Today, though, they’re bubbling up in grains and oilseeds.

“It’s taught us that people watch us, and people care, and they’re interested,” says Kootstra. “Our focus is on transparency, and when you enter the cash crop world, I can tell you that from our perspective, we care about neighbours, our friends, our family, our land, our crop, our livestock and our machinery. Farmers are a caring group — period.”

It’s that same mentality that’s developed within the membership of the Ontario Soil Network (OSN), a small group of farmers that’s influenced agriculture in a very positive manner. Kootstra likes that it’s a farmer-led organization, and he sees his membership as a unique opportunity to mix with producers who want to improve on what they do, and who want to leave their land to the next generation in better shape than when they began.

OSN membership is also a sign to consumers and non-farmers that he is being conscientious and thoughtful in his practices, although that kind of signal isn’t really his primary goal.

“Farmers aren’t going to do that because of (consumers), they’re going to be part of this because they love their land — they have a connection to it,” says Kootstra. “And they’ll adapt because it’s a betterment — a financial betterment and a betterment for their little piece of the world.”

Continuous improvement

In a lot of farm circles, the word “innovation” is frequently used to describe change. Kootstra sees it differently.
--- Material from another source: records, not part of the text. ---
/-! ### Remote memory access (spec/09) -/

/-- A PUT whose key is cached and passes the ten checks is written at the entry's base plus its offset, its entry is used last, and the pair channel moves on (R277,
R285); the last packet of an operation is acknowledged at once (R395). A GET starts its read-out (R287), an AMO waits for the lock of its line (R289). A request
of a key that is not cached reads the key's entry from the table (R275); with the table disabled it is refused KEY_INVALID (R277, R281). -/
def Obligations.RemoteRequestsAtTheTarget : Prop :=
  ∀ (s : State) (p : Packet) (k port i va n pa : Nat) (e : KeyEnt), s.calm → s.delivers p k port → i = keyIndex p.rkey → p.sigr = false → (s.prx.look k).refusals.length < 4 →
    (s.keyed p i e → p.op = .put → p.last = false → n = p.payload.length → va = (e.base + p.raddr.toNat) % 2 ^ 64 → s.maps e.pasid e.dom .write va n pa → s.hostOpen e.pasid →
      (s.prx.look k).owedAcks < 7 →
      s.gives (.putArrival p) (({ s with
        kcache := s.kcache.upd i fun e => { e with used := s.kuse }, kuse := s.kuse + 1
        prx := s.prx.upd k fun r => { r with
          idle := 0, dom := p.domain, expected := (r.expected + 1) % 2 ^ 24, heldAge := 0, owedAcks := r.owedAcks + 1, curDup := false, st := .idle, keyVer := none } }.wrote
        e.pasid pa n p.payload).ledger p.domain ldRx n)) ∧
    (s.keyed p i e → p.op = .put → p.last = true → n = p.payload.length → va = (e.base + p.raddr.toNat) % 2 ^ 64 → s.maps e.pasid e.dom .write va n pa → s.hostOpen e.pasid →
      s.ctlSent = [] → (s.endpoint p.srcNode).isSome = true →
      s.completes (.putArrival p) fun t =>
        (.hostWrite (s.pas.look e.pasid).port (s.pas.look e.pasid).fn [(pa, n)] p.payload) ∈ s.newOuts t ∧ (t.prx.look k).expected = (p.psn + 1) % 2 ^ 24 ∧
        (t.prx.look k).owedAcks = 0 ∧ t.sentCtl .ack p.psn p.srcNode p.srcFunc = true) ∧
    (s.keyed p i e → p.op = .get → p.first = true → (s.prx.look k).gets = [] → n = wbits p.opid 63 32 → 0 < n → va = (e.base + p.raddr.toNat) % 2 ^ 64 → va % 4096 + n ≤ 4096 →
      s.gives (.getArrival p) { s with
        kcache := s.kcache.upd i fun e => { e with used := s.kuse }, kuse := s.kuse + 1
        prx := s.prx.upd k fun r => { r with
          idle := 0, dom := p.domain, cur := some p, curDup := false, st := .readout 0, keyVer := some (i, e.gen), gets := [(p.psn, 0, n)] }
        chans := s.chans.upd 128 fun ch => { ch with
          jumped := ch.jumped ++ [{ (default : Burst) with id := ch.nextId, op := k, kind := .readout, len := n, pieces := [(va, n)], faulted := some (e.pasid, 0, 0) }]
          nextId := ch.nextId + 1 } }) ∧
    (∀ line : Nat, s.keyed p i e → p.op = .amo → amoFetch p = false → va = (e.base + p.raddr.toNat) % 2 ^ 64 → s.maps e.pasid e.dom .atomic va (amoBytes p) pa → pa < 2 ^ 64 →
      line = (bitsOf pa 17 6) ^^^ (bitsOf pa 29 18) ^^^ (bitsOf pa 41 30) ^^^ (bitsOf pa 51 42) →
      s.gives (.amoArrival p) { s with
        kcache := s.kcache.upd i fun e => { e with used := s.kuse }, kuse := s.kuse + 1, accs := s.accs.del s.nextId, nextId := s.nextId + 1
        lines := s.lines.upd line fun l => { l with q := l.q ++ [k] }
        prx := s.prx.upd k fun r => { r with idle := 0, dom := p.domain, cur := some p, curDup := false, st := .lineWait line pa, keyVer := some (i, e.gen) } }) ∧
    (p.op = .put → s.flag F.RMA_KTAB_CTRL_EN = true → i < 2 ^ s.ktabLog2 → (s.kcache.find? fun x => x.1 == i) = none → (s.kwait.any fun x => x.1 == i) = false →
      s.gives (.putArrival p) ({ s with
        kwait := s.kwait ++ [(i, KeyWait.pair k)]
        prx := s.prx.upd k fun r => { r with idle := 0, dom := p.domain, cur := some p, curDup := false, st := .key } }.out
        (.hostRead (2 ^ 59 + i) (s.get F.RMA_KTAB_BASE_PORT) 0 [(s.get F.RMA_KTAB_BASE_BASE * 4096 + i * 64, 64)]))) ∧
    (p.op = .put → s.flag F.RMA_KTAB_CTRL_EN = false → p.last = true → s.ctlSent = [] → (s.endpoint p.srcNode).isSome = true →
      s.completes (.putArrival p) fun t =>
        (t.prx.look k).expected = (p.psn + 1) % 2 ^ 24 ∧ (t.prx.look k).refusals = (s.prx.look k).refusals ++
          [{ (default : Rfsl) with num := (s.prx.look k).nextRef, opid := wbits p.opid 31 0, status := stKeyInvalid, firstPsn := p.psn, lastPsn := p.psn, sent := true }] ∧
        t.sentCtl .refuse p.psn p.srcNode p.srcFunc = true)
“What we’ve found is a better way and we’re staying with it,” he says. “On the cropping side, we were in conventional tillage for many years, and five years ago, we switched to strip tillage and no till. We have always had the advantage of a manure source, because of our livestock side. Yet by switching to strip tillage and no till, we’re seeing a gain, with land, on quality, on less erosion, clean water out the tiles, we’re seeing our nutrients stay in place, and we’re doing this for less cost because of fuel savings and fertilizer savings.”

He’s also noticed a slight yield advantage — not that they’re bin-busting, but there’s a definite consistency.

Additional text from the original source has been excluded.